To use MicroBlocks with the Finch, you will need a computer – Windows, Mac, Chromebooks, and Linux are all supported. Start by downloading and installing MicroBlocks from this page.

Insert a micro:bit into the Finch and connect the micro:bit to the computer with the USB cable.

Next, open MicroBlocks. Click the Settings icon and choose update firmware on board. Choose OK when MicroBlocks asks you for permission. Your computer may pop up a window that says the micro:bit has been disconnected. Don’t worry, this is normal.

If you are on a Chromebook, the app cannot install the file automatically. Follow the instructions in the app to download the file onto your micro:bit and connect.

Once MicroBlocks has been installed on the micro:bit and your Finch is connected, you will see a green circle by the Connect button.

Next, click the + sign by Libraries and choose [] Other. Select Finch.ulib and then click Open.

Now you will see a Finch menu in MicroBlocks that contains the blocks you will use to control the Finch.

Using MicroBlocks

Before you start programming, make sure that the Finch is turned on!

In MicroBlocks, you can click on blocks to run them, just like you can in Scratch. For example, drag a Finch Beak block into the work area and set the R parameter to 100%. if you tap on this block, the Finch’s beak will turn red.

As you write programs, they are automatically downloaded to the micro:bit. As an example, this program makes the beak blink 10 times when button A on the micro:bit is pressed. All the yellow blocks can be found on the Control menu. Run this program once, and then disconnect the USB cord from the micro:bit. You can still press button A to run the program!

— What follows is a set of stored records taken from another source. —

-- ==== Sys2Proof/Machine/Operands.lean ====
section
/-! DEFINITION. Operand arithmetic and the codes and layouts of 30_encoding.md and 00_scope.md:
counts, ceilings, byte packing, status words, event words, demand-table entries. -/

namespace Sys2Proof.Machine

open Sys2Proof

/-! ## Endpoints and directions -/

/-- The endpoint numbers that exist, ascending (00_scope.md R6). -/
def endpoints (maxEndpoints : Nat) : List EpNum :=
  ([0, 1, 2, 3, 4, 5, 6, 7, 8, 9, 10, 11, 12, 13, 14, 15] : List EpNum).filter
    (fun n => decide (n.val < maxEndpoints))

/-- The value of one direction. -/
def Both.get {α : Type} (b : Both α) : Dir → α
  | .out => b.out
  | .inn => b.inn

/-- Replace the value of one direction. -/
def Both.set {α : Type} (b : Both α) (d : Dir) (x : α) : Both α :=
  match d with
  | .out => { b with out := x }
  | .inn => { b with inn := x }

/-- `for every n`: change the cells of the endpoints that exist, leave the others. -/
def Bank.mapBelow {α : Type} (maxEndpoints : Nat) (f : EpNum → α → α) (b : Bank α) : Bank α :=
  Vector.ofFn fun n : EpNum => if n.val < maxEndpoints then f n b[n] else b[n]

/-- The bank pair with these cells. -/
def Both.tab {α : Type} (f : EpNum → Dir → α) : Both (Bank α) :=
  ⟨Vector.ofFn fun n => f n .out, Vector.ofFn fun n => f n .inn⟩

/-- Change every cell. -/
def Bank.each {α : Type} (f : α → α) (b : Bank α) : Bank α := Vector.ofFn fun n : EpNum => f b[n]

/-! ## Counts (00_scope.md R17) -/

/-- `ceil_div(a, b)`. -/
def ceilDiv (a b : Nat) : Nat := (a + b - 1) / b

/-- `words(n)`: the 32-bit words that hold n bytes. -/
def wordsFor (n : Nat) : Nat := ceilDiv n 4

/-- `PacketCount(length, m)` (41_endpoint_ops.md R177). -/
def packetCount (length m : Nat) : Nat :=
  if length = 0 then 1 else ceilDiv length m

/-- The largest packet count `P.x[n].PKTCNT` holds, `2^PKTCNT_W - 1` (R14, 41_endpoint_ops.md R179). -/
def maxPktcnt : Nat := 2 ^ 10 - 1

/-- `CEILING(type, speed)` (00_scope.md R13). -/
def ceiling : XferType → Speed → Nat
  | .isochronous, .high => 1024
  | .isochronous, .full => 1023
  | .control, .high => 512
  | .control, .full => 64
  | .bulk, .high => 512
  | .bulk, .full => 64
  | .interrupt, .high => 512
  | .interrupt, .full => 64

/-- `EP0_MPS(speed)` (00_scope.md R11). -/
def ep0Mps (c : Config) : Speed → Nat
  | .full => c.ep0MpsFull
  | .high => c.ep0MpsHigh

/-- One turn-around table at a clock rate: the first range the clock reaches. -/
def trdtLookup (t : TrdtTable) (clkHz : Nat) : BitVec 4 :=
  match t.ranges.find? (fun r => decide (r.clkHz ≤ clkHz)) with
  | some r => r.value
  | none => t.below

/-- `TRDT(speed, clk_hz)` (00_scope.md R12). -/
def trdt (c : Config) (s : Speed) (clkHz : Nat) : BitVec 4 :=
  match s with
  | .full => trdtLookup c.trdtFull clkHz
  | .high => trdtLookup c.trdtHigh clkHz

/-! ## Bytes and FIFO words (20_memory.md R77) -/

/-- The word of four bytes, the first at bits [7:0]. -/
def wordOfBytes (b0 b1 b2 b3 : Byte) : Word := b3 ++ (b2 ++ (b1 ++ b0))

/-- The four bytes of a word, low byte first. -/
def bytesOfWord (w : Word) : List Byte :=
  [w.extractLsb' 0 8, w.extractLsb' 8 8, w.extractLsb' 16 8, w.extractLsb' 24 8]

/-- Words from bytes, four at a time in ascending order; unused high bytes of a final partial word
are zero (43_packet_io.md R212). -/
def packWords : List Byte → List Word
  | b0 :: b1 :: b2 :: b3 :: rest => wordOfBytes b0 b1 b2 b3 :: packWords rest
  | [b0, b1, b2] => [wordOfBytes b0 b1 b2 0]
  | [b0, b1] => [wordOfBytes b0 b1 0 0]
  | [b0] => [wordOfBytes b0 0 0 0]
  | [] => []

/-- Words to bytes, in ascending order (43_packet_io.md R211). -/
def unpackWords : List Word → List Byte
  | [] => []
  | w :: ws => bytesOfWord w ++ unpackWords ws

/-! ## The receive status word (30_encoding.md R117, R118) -/

/-- `epnum`, bits [3:0]. -/
def statusEp (w : Word) : EpNum := (w.extractLsb' 0 4).toFin
/-- `bcnt`, bits [14:4]. -/
def statusCount (w : Word) : Nat := (w.extractLsb' 4 11).toNat
/-- `pktsts`, bits [20:17]. -/
def statusCode (w : Word) : BitVec 4 := w.extractLsb' 17 4

/-- The status word with these fields; bits [31:21] are 0. -/
def statusWord (ep : EpNum) (count : Nat) (dpid : BitVec 2) (code : BitVec 4) : Word :=
  (0 : BitVec 11) ++ (code ++ (dpid ++ (BitVec.ofNat 11 count ++ (BitVec.ofFin ep : BitVec 4))))

/-- The classes of R118. -/
inductive RxClass where
  | globalOutNak
  | outData
  | outDone
  | setupDone
  | setupData
  | unrecognised
  deriving DecidableEq, Repr

/-- R118. -/
def rxClass (code : BitVec 4) : RxClass :=
  match code.toNat with
  | 1 => .globalOutNak
  | 2 => .outData
  | 3 => .outDone
  | 4 => .setupDone
  | 6 => .setupData
  | _ => .unrecognised

/-- The OUT_DONE entries for endpoint n in a receive queue, which is a sequence of entries: a status
word and its data words (10_state.md R59). `skip`: data words still to pass over. -/
def outDoneEntries (n : EpNum) : Nat → List Word → Nat
  | _, [] => 0
  | skip + 1, _ :: ws => outDoneEntries n skip ws
  | 0, w :: ws =>
      match rxClass (statusCode w) with
      | .outDone => (if statusEp w = n then 1 else 0) + outDoneEntries n 0 ws
      | .outData => outDoneEntries n (wordsFor (statusCount w)) ws
      | .setupData => outDoneEntries n 2 ws
      | .globalOutNak => outDoneEntries n 0 ws
      | .setupDone => outDoneEntries n 0 ws
      | .unrecognised => outDoneEntries n 0 ws

/-! ## Codes -/

/-- 30_encoding.md R124. -/
def speedCode : Speed → BitVec 1
  | .full => 0
  | .high => 1

/-- 30_encoding.md R116. -/
def signalCode : Signal → BitVec 2
  | .suspend => 0
  | .resume => 1
  | .unplugged => 2

/-- 30_encoding.md R112. -/
def respCode : Resp → BitVec 2
  | .ok => 0
  | .declined => 1
  | .timeout => 2

/-- 60_exceptions.md R302. -/
def faultCode : FaultCause → BitVec 4
  | .noFault => 0
  | .invalidEndpoint => 1
  | .packetSize => 2
  | .unknownRxStatus => 3
  | .fifoOverflow => 4
  | .illegalCommand => 5
  | .endpointNotOpen => 6
  | .xferTooLarge => 7
  | .outOfContract => 15

/-- The three words `E0`, `E1`, `E2` of an event (30_encoding.md R115, R116). -/
def eventWords : Event → Word × Word × Word
  | .busReset s => ((0 : BitVec 2) ++ ((0 : BitVec 29) ++ speedCode s), 0, 0)
  | .busSignal k => ((1 : BitVec 2) ++ ((0 : BitVec 28) ++ signalCode k), 0, 0)
  | .setupReceived w0 w1 => ((2 : BitVec 2) ++ (0 : BitVec 30), w0, w1)
  | .xferComplete ep dir count =>
      ((3 : BitVec 2) ++ ((0 : BitVec 2) ++ (dir.code ++ ((BitVec.ofFin ep : BitVec 4) ++
        ((0 : BitVec 5) ++ ((0 : BitVec 2) ++ BitVec.ofNat 16 count))))), 0, 0)

/-! ## The demand table (40_fifo_allocator.md R150, R152, R153) -/

/-- The fields of an entry word: `ep` [3:0], `dir` [7], `types` [11:8], `size` [26:16]. -/
def demandEntry (w : Word) : DemandEntry where
  ep := (w.extractLsb' 0 4).toFin
  dir := Dir.ofCode (w.extractLsb' 7 1)
  types := w.extractLsb' 8 4
  size := (w.extractLsb' 16 11).toNat

/-- The entries that name (n, d). -/
def demandFor (t : List DemandEntry) (n : EpNum) (d : Dir) : List DemandEntry :=
  t.filter (fun e => e.ep == n && e.dir == d)

/-- `present[n][d]` (R152), for n >= 1. -/
def demandPresent (t : List DemandEntry) (n : EpNum) (d : Dir) : Bool :=
  decide (n ≠ 0) && (demandFor t n d).length != 0

/-- `size[n][d]`: the largest size of the entries, 0 if none (R152). -/
def demandSize (t : List DemandEntry) (n : EpNum) (d : Dir) : Nat :=
  ((demandFor t n d).map (·.size)).foldl max 0

/-- `types[n][d]`: the union of the entries' types (R152). -/
def demandTypes (t : List DemandEntry) (n : EpNum) (d : Dir) : BitVec 4 :=
  ((demandFor t n d).map (·.types)).foldl (· ||| ·) 0

/-- The list `S` of OUT sizes (R153): endpoint 0 with 64, then the present OUT endpoints. -/
def outSizes (t : List DemandEntry) (maxEndpoints : Nat) : List Nat :=
  64 :: ((endpoints maxEndpoints).filter (fun n => demandPresent t n .out)).map
    (fun n => demandSize t n .out)

/-- Put a size into a descending pair of the two largest so far. -/
def insertLargest (p : Nat × Nat) (x : Nat) : Nat × Nat :=
  if p.1 ≤ x then (x, p.1) else if p.2 ≤ x then (p.1, x) else p

/-- `L1` and `L2`: the two largest elements, 0 where the list is too short (R153). -/
def twoLargest (l : List Nat) : Nat × Nat := l.foldl insertLargest (0, 0)

end Sys2Proof.Machine
end

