-- ==== Sys2Proof/Machine/Dispatcher.lean ====
section
/-! DEFINITION. The interrupt dispatcher and its handlers (44_dispatcher.md), one numbered step at a
time, and a whole run with nothing in between. -/

namespace Sys2Proof.Machine

open Sys2Proof

/-! ## Bus events -/

/-- `HandleBusReset` step 1 (R224); INIT step 1 clears the same records (45_system_ops.md R261). Every
transfer is abandoned, with no event to come (A37). -/
def clearRecords (s : State) : State :=
  let m := s.cfg.maxEndpoints
  { s.hush (fun n _ => decide (n.val < m)) with
    xfer :=
      ⟨Bank.mapBelow m (fun _ _ => Record.zero) s.xfer.out,
       Bank.mapBelow m (fun _ _ => Record.zero) s.xfer.inn⟩
    inFlight :=
      ⟨Bank.mapBelow m (fun _ _ => false) s.inFlight.out,
       Bank.mapBelow m (fun _ _ => false) s.inFlight.inn⟩
    ep0Pending := ⟨0, 0⟩ }

/-- Endpoint 0's recorded packet size, both directions (R224 step 2, R227 step 3). -/
def setEp0MaxSize (m : Nat) (s : State) : State :=
  let s1 := s.setRec 0 .out { s.recAt 0 .out with maxSize := m }
  s1.setRec 0 .inn { s1.recAt 0 .inn with maxSize := m }

/-- `HandleBusReset` step 3. -/
def nakAll (s : State) : State :=
  let m := s.cfg.maxEndpoints
  { s with
    pi := { s.pi with
      ep :=
        ⟨Bank.mapBelow m (fun _ r => { r with nak := true }) s.pi.ep.out,
         Bank.mapBelow m (fun _ r => { r with nak := true }) s.pi.ep.inn⟩ } }

/-- `HandleBusReset` step 4. -/
def clearTxe (s : State) : State :=
  { s with
    pi := { s.pi with txeMsk := Bank.mapBelow s.cfg.maxEndpoints (fun _ _ => false) s.pi.txeMsk } }

/-- `P.OUT[0].SETUPCNT <- 3` (R224 step 7). A SETUP_DONE may follow this arming (46_environment.md
R295). -/
def rearmSetup (s : State) : State :=
  { s with pi := { s.pi with setupcnt := 3 }, env := { s.env with setupSent := false } }

/-- `HandleBusReset` step 8. -/
def resetEpMasks (s : State) : State :=
  let m := s.cfg.maxEndpoints
  { s with
    pi := { s.pi with
      epintMsk :=
        ⟨Bank.mapBelow m (fun n _ => n == 0) s.pi.epintMsk.out,
         Bank.mapBelow m (fun n _ => n == 0) s.pi.epintMsk.inn⟩ } }

/-- `HandleBusReset` step 9. -/
def unmaskSources (s : State) : State :=
  { s with pi := { s.pi with oepSrcMsk := ⟨true, true⟩, iepSrcMsk := true } }

/-- `HandleBusReset` step 10. -/
def unmaskEndpoints (s : State) : State :=
  { s with pi := { s.pi with gmsk := { s.pi.gmsk with oep := true, iep := true } } }

/-- One numbered step of `HandleBusReset` (R224). -/
def busResetStep (k : BusResetStep) (s : State) : Act :=
  match k with
  | .clearRecords => .ok (clearRecords s)
  | .ep0Size => .ok (setEp0MaxSize 64 s)
  | .nakAll => .ok (nakAll s)
  | .clearTxe => .ok (clearTxe s)
  | .clearAddr => .ok (s.setDevaddr 0)
  | .bringUp b => bringUpStep b s
  | .setupCount => .ok (rearmSetup s)
  | .epMasks => .ok (resetEpMasks s)
  | .srcMasks => .ok (unmaskSources s)
  | .globalMask => .ok (unmaskEndpoints s)
  | .busState => .ok (s.setBusState .resetInProgress)

/-- The steps of `HandleBusReset` in order; step 6 is the five of `BringUp`. -/
def busResetOrder : List BusResetStep :=
  [.clearRecords, .ep0Size, .nakAll, .clearTxe, .clearAddr] ++
    bringUpOrder.map BusResetStep.bringUp ++
    [.setupCount, .epMasks, .srcMasks, .globalMask, .busState]

/-- `HandleEnumDone` step 2 (R227). -/
def setTurnaround (sp : Speed) (s : State) : State :=
  { s with pi := { s.pi with turnaround := trdt s.cfg sp s.pi.clkHz.toNat } }

/-- `HandleEnumDone` step 3 (R227). -/
def setEp0Size (sp : Speed) (s : State) : State :=
  let m := ep0Mps s.cfg sp
  let s1 := setEp0MaxSize m s
  let s2 := s1.setEp 0 .out { s1.epAt 0 .out with mps := m }
  s2.setEp 0 .inn { s2.epAt 0 .inn with mps := m }

/-- `HandleSuspend`, `HandleResume`, `HandleDisconnect` (R228, R229, R230), each one step (A16). -/
def handleSignal (k : Signal) (s : State) : State :=
  let s1 := s.emit (.busSignal k)
  match k with
  | .suspend => if s.busState = .active then s1.setBusState .suspended else s1
  | .resume => if s.busState = .suspended then s1.setBusState .active else s1
  | .unplugged => s1.setBusState .disconnected

/-! ## Receive drain (R231 to R238) -/

/-- `P.GMSK.RXNE <- v` (R231 steps 1 and 3). -/
def setRxneMask (v : Bool) (s : State) : State :=
  { s with pi := { s.pi with gmsk := { s.pi.gmsk with rxne := v } } }

/-- `ShortPacketTrim(n)` (R234); a subtraction below zero is out of contract (U8). -/
def shortPacketTrim (n : EpNum) (s : State) : Act :=
  let r := s.recAt n .out
  let left := (s.epAt n .out).xfrsiz
  if r.totalLen < left then .bad .outOfContract s
  else
    let s1 := s.setRec n .out { r with totalLen := r.totalLen - left }
    if n = 0 then
      let pending := s1.ep0Pending.get .out
      let r1 := s1.recAt 0 .out
      if r1.totalLen < pending then .bad .outOfContract s1
      else .ok ((s1.setRec 0 .out { r1 with totalLen := r1.totalLen - pending }).setPending .out 0)
    else .ok s1

/-- Status OUT_DATA (R233). -/
def rxOutData (n : EpNum) (bcnt : Nat) (s : State) : Act :=
  if s.cfg.maxEndpoints ≤ n.val then .bad .invalidEndpoint s
  else
    (fifoReadPacket (s.recAt n .out).buffer bcnt s).andThen fun s1 =>
      let r := s1.recAt n .out
      let s2 := s1.setRec n .out { r with buffer := r.buffer + BitVec.ofNat 32 bcnt }
      if bcnt < r.maxSize then shortPacketTrim n s2 else .ok s2

/-- The environment's answer to the pop of OUT_DONE: the transfer-complete condition
(46_environment.md R286), of an earlier transfer while entries of one are left (A8). It has no such
field for an endpoint that does not exist (A26). -/
def rxOutDone (n : EpNum) (s : State) : State :=
  if s.cfg.maxEndpoints ≤ n.val then s
  else
    let k := s.env.lateEntries[n]
    let s1 := s.signalDone n .out (k != 0)
    { s1 with env := { s1.env with lateEntries := s1.env.lateEntries.set n (k - 1) } }

/-- Status SETUP_DATA (R236): two words are popped whatever `bcnt` says. -/
def rxSetupData (s : State) : Act :=
  match s.rxPop with
  | none => .bad .outOfContract s
  | some (w0, s1) =>
      let s2 := { s1 with setupBuf0 := w0 }
      match s2.rxPop with
      | none => .bad .outOfContract s2
      | some (w1, s3) => .ok { s3 with setupBuf1 := w1 }

/-- Status SETUP_DONE (R237), and the environment's answer to its pop (46_environment.md R283). -/
def rxSetupDone (s : State) : State :=
  let s1 := rearmSetup s
  { s1 with pi := { s1.pi with setupDone := s1.pi.setupDone.set 0 true } }

/-- The environment's answer to the pop of GLOBAL_OUT_NAK: the confirmations that waited for it may
now be given (46_environment.md R292; A29). -/
def rxGlobalOutNak (s : State) : State :=
  { s with
    env := { s.env with
      nakReq := { s.env.nakReq with
        out := Bank.each (fun q => if q = .queued then .popped else q) s.env.nakReq.out } } }

/-- One iteration of the drain loop (R231 step 2): the pop, the decode and the handling of an entry. -/
def drainEntry (s : State) : Act :=
  match s.rxPop with
  | none => .ok s
  | some (sw, s1) =>
      match rxClass (statusCode sw) with
      | .globalOutNak => .ok (rxGlobalOutNak s1)
      | .outData => rxOutData (statusEp sw) (statusCount sw) s1
      | .outDone => .ok (rxOutDone (statusEp sw) s1)
      | .setupDone => .ok (rxSetupDone s1)
      | .setupData => rxSetupData s1
      | .unrecognised => .bad .unknownRxStatus s1

/-! ## Endpoint conditions -/

/-- R239 a: the SETUP-phase-done condition (R240). -/
def outSetupPhase (n : EpNum) (s : State) : State :=
  if s.pi.setupDone[n] then
    { s with pi := { s.pi with setupDone := s.pi.setupDone.set n false } }.emit
      (.setupReceived s.setupBuf0 s.setupBuf1)
  else s

/-- R239 b and R243 a: the transfer-complete condition of either direction (R241, R244). Of
a transfer abandoned by anything but STALL it is acknowledged and no event follows (R204 e, R355), or is
handled as any other (R225, R241), as the configuration has it (A37). -/
def transferComplete (n : EpNum) (d : Dir) (s : State) : State :=
  if (s.epAt n d).xferDone then
    let s1 := s.setEp n d { s.epAt n d with xferDone := false }
    if s.dropsDone n d then s1
    else if n = 0 then ep0Continue s1 d else s1.emitComplete n d
  else s

/-- What one evaluation of the FIFO-empty loop does (R245). -/
inductive Feed where
  | stop
  | pushed (s : State)
  | bad (c : FaultCause) (s : State)
  deriving DecidableEq, Repr

/-- One iteration of the FIFO-empty loop (R245); max_size 0 is out of contract (U9). -/
def feedStep (n : EpNum) (s : State) : Feed :=
  let rem := (s.epAt n .inn).xfrsiz
  let r := s.recAt n .inn
  let k := min rem r.maxSize
  if rem = 0 then .stop
  else if r.maxSize = 0 then .bad .outOfContract s
  else if 4 * txFree s.pi n < k then .stop
  else
    match fifoWritePacket n r.buffer k s with
    | .bad c s1 => .bad c s1
    | .ok s1 =>
        let r1 := s1.recAt n .inn
        .pushed (s1.setRec n .inn { r1 with buffer := r1.buffer + BitVec.ofNat 32 k })

/-- The last step of the FIFO-empty handler (R245). -/
def feedEnd (n : EpNum) (s : State) : State :=
  if (s.epAt n .inn).xfrsiz = 0 then s.setTxe n false else s

/-! ## The numbered steps of a run -/

/-- What a numbered step of a run gives: done, still at this step, or a fault. -/
inductive IrqRes where
  | go (l : IrqLocals) (s : State)
  | again (l : IrqLocals) (s : State)
  | bad (c : FaultCause) (s : State)
  deriving DecidableEq, Repr

/-- An action as a numbered step. -/
def IrqRes.ofAct (l : IrqLocals) : Act → IrqRes
  | .ok s => .go l s
  | .bad c s => .bad c s

/-- One numbered step of a run. -/
def irqStep (op : IrqOp) (l : IrqLocals) (s : State) : IrqRes :=
  match op with
  | .ack e => .go l (s.ackGlobal e)
  | .busReset k => IrqRes.ofAct l (busResetStep k s)
  | .readSpeed => .go { l with speed := s.pi.speed } s
  | .setTurnaround => .go l (setTurnaround l.speed s)
  | .setEp0Size => .go l (setEp0Size l.speed s)
  | .emitBusReset => .go l (s.emit (.busReset l.speed))
  | .setEnumerating => .go l (s.setBusState .enumerating)
  | .signal k => .go l (handleSignal k s)
  | .drainMask => .go l (setRxneMask false s)
  | .drainLoop =>
      if s.pi.rxq.isEmpty then .go l s
      else
        match drainEntry s with
        | .ok s1 => .again l s1
        | .bad c s1 => .bad c s1
  | .drainUnmask => .go l (setRxneMask true s)
  | .outSetup n =>
      let p := epPendOut s.pi n
      .go { l with pend := p } (if p then outSetupPhase n s else s)
  | .outDone n => .go l (if l.pend then transferComplete n .out s else s)
  | .inDone n =>
      let p := epPendIn s.pi n
      .go { l with pend := p } (if p then transferComplete n .inn s else s)
  | .inTest n => .go { l with feed := l.pend && txEmpty s.pi n && s.pi.txeMsk[n] } s
  | .inFeed n =>
      if l.feed then
        match feedStep n s with
        | .stop => .go l s
        | .pushed s1 => .again l s1
        | .bad c s1 => .bad c s1
      else .go l s
  | .inFeedEnd n => .go l (if l.feed then feedEnd n s else s)

/-- The steps of `Dispatch` after the latch (R221 steps 2 to 9), for the latched bits. -/
def dispatchOps (latched : GlobalBits) (maxEndpoints : Nat) : List IrqOp :=
  (if latched.reset then .ack .reset :: busResetOrder.map IrqOp.busReset else []) ++
  (if latched.enumDone then
    [.ack .enumDone, .readSpeed, .setTurnaround, .setEp0Size, .emitBusReset, .setEnumerating]
   else []) ++
  (if latched.suspend then [.ack .suspend, .signal .suspend] else []) ++
  (if latched.resume then [.ack .resume, .signal .resume] else []) ++
  (if latched.disconnect then [.ack .disconnect, .signal .unplugged] else []) ++
  (if latched.rxne then [.drainMask, .drainLoop, .drainUnmask] else []) ++
  (if latched.oep then (endpoints maxEndpoints).flatMap (fun n => [.outSetup n, .outDone n]) else []) ++
  (if latched.iep then
    (endpoints maxEndpoints).flatMap (fun n => [.inDone n, .inTest n, .inFeed n, .inFeedEnd n])
   else [])

/-! ## A run with nothing in between -/

/-- How often a step can repeat when nothing else moves: every drain iteration pops a word, every
FIFO-empty iteration pushes one. -/
def repeatBound (op : IrqOp) (s : State) : Nat :=
  match op with
  | .drainLoop => s.pi.rxq.length + 1
  | .inFeed n => txFree s.pi n + 1
  | .ack _ => 1
  | .busReset _ => 1
  | .readSpeed => 1
  | .setTurnaround => 1
  | .setEp0Size => 1
  | .emitBusReset => 1
  | .setEnumerating => 1
  | .signal _ => 1
  | .drainMask => 1
  | .drainUnmask => 1
  | .outSetup _ => 1
  | .outDone _ => 1
  | .inDone _ => 1
  | .inTest _ => 1
  | .inFeedEnd _ => 1

/-- Take a step until it is done. -/
def repeatStep : Nat → IrqOp → IrqLocals → State → IrqRes
  | 0, _, l, s => .again l s
  | k + 1, op, l, s =>
      match irqStep op l s with
      | .go l1 s1 => .go l1 s1
      | .again l1 s1 => repeatStep k op l1 s1
      | .bad c s1 => .bad c s1

/-- How a run ends when nothing else moves: at its return, at a fault, or (never, by `repeatBound`)
part way. -/
inductive IrqRun where
  | done (s : State)
  | held (todo : List IrqOp) (l : IrqLocals) (s : State)
  | bad (c : FaultCause) (todo : List IrqOp) (l : IrqLocals) (s : State)
  deriving DecidableEq, Repr

/-- Take the steps of a run in order. -/
def runOps : List IrqOp → IrqLocals → State → IrqRun
  | [], _, s => .done s
  | op :: rest, l, s =>
      match repeatStep (repeatBound op s) op l s with
      | .go l1 s1 => runOps rest l1 s1
      | .again l1 s1 => .held (op :: rest) l1 s1
      | .bad c s1 => .bad c (op :: rest) l s1

/-- `Dispatch()` from its first step to its last (R220, R221): the latch, then the steps. -/
def dispatchRun (s : State) : IrqRun :=
  runOps (dispatchOps s.pending s.cfg.maxEndpoints) {} s

end Sys2Proof.Machine
end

To change your program, reconnect the USB cord. Make sure that the Connect icon turns green in MicroBlocks to indicate that the robot is connected.

Finch Blocks

The table below contains brief descriptions of all the Finch blocks in MicroBlocks. You can also use the blocks on the Output and Input menus to write programs that use the LEDs and sensors of the micro:bit in the Finch. Don’t use the blocks on the Pins menu when writing programs for the Finch. The pins are used by the Finch, so these blocks may cause unexpected behavior.

Finch Block Description
Sets the tri-color LED in the Finch beak  to the color specified by red, green, and blue brightness values. The values range from 0% to 100%.
Sets one or all of the tri-color LEDs in the Finch tail to the color specified by red, green, and blue brightness values. The values range from 0% to 100%.
Moves the Finch forward or back for a given distance at a given speed (0-100%).
Turns the Finch right or left a given angle at a given speed (0-100%).
Sets the rotation speeds of the left and right Finch wheels to values from -100 to 100%.
Stops the Finch wheels.
Returns the value of the Finch distance sensor in cm.
Returns the value of the right or left Finch light sensor from 0 to 100.
Returns the value of the right or left Finch line tracking sensor from 0 to 100.
Sets the value of the left and right encoders to zero.
Returns the number of rotations that the right or left wheel has turned. Each rotation is divided into 100 units, so this function will return 100 for one full wheel rotation.
Returns the value of the Finch accelerometer in the x, y, or z direction.
Returns the orientation of the Finch as a string. The options are “Level”, “Beak up”, “Beak down”, “Tilt left,” “Tilt right”, “Upside down”, and “In between”.
Reads the value of the battery in milliVolts. You may start to see strange behavior when the value is below 3276 mV.

Example Program

Since programs written in MicroBlocks are automatically downloaded to the micro:bit, it is an excellent choice for writing programs for the Finch. The robot can then be disconnected from the computer to roam its environment.

To create a basic program to move and avoid obstacles, use the distance sensor to detect when the Finch is near a wall or another obstacle. If the Finch detects an obstacle, it should back up and turn. Otherwise, it should drive forward. Basic code for this is shown here. After you have a basic program working, modify it to try something new!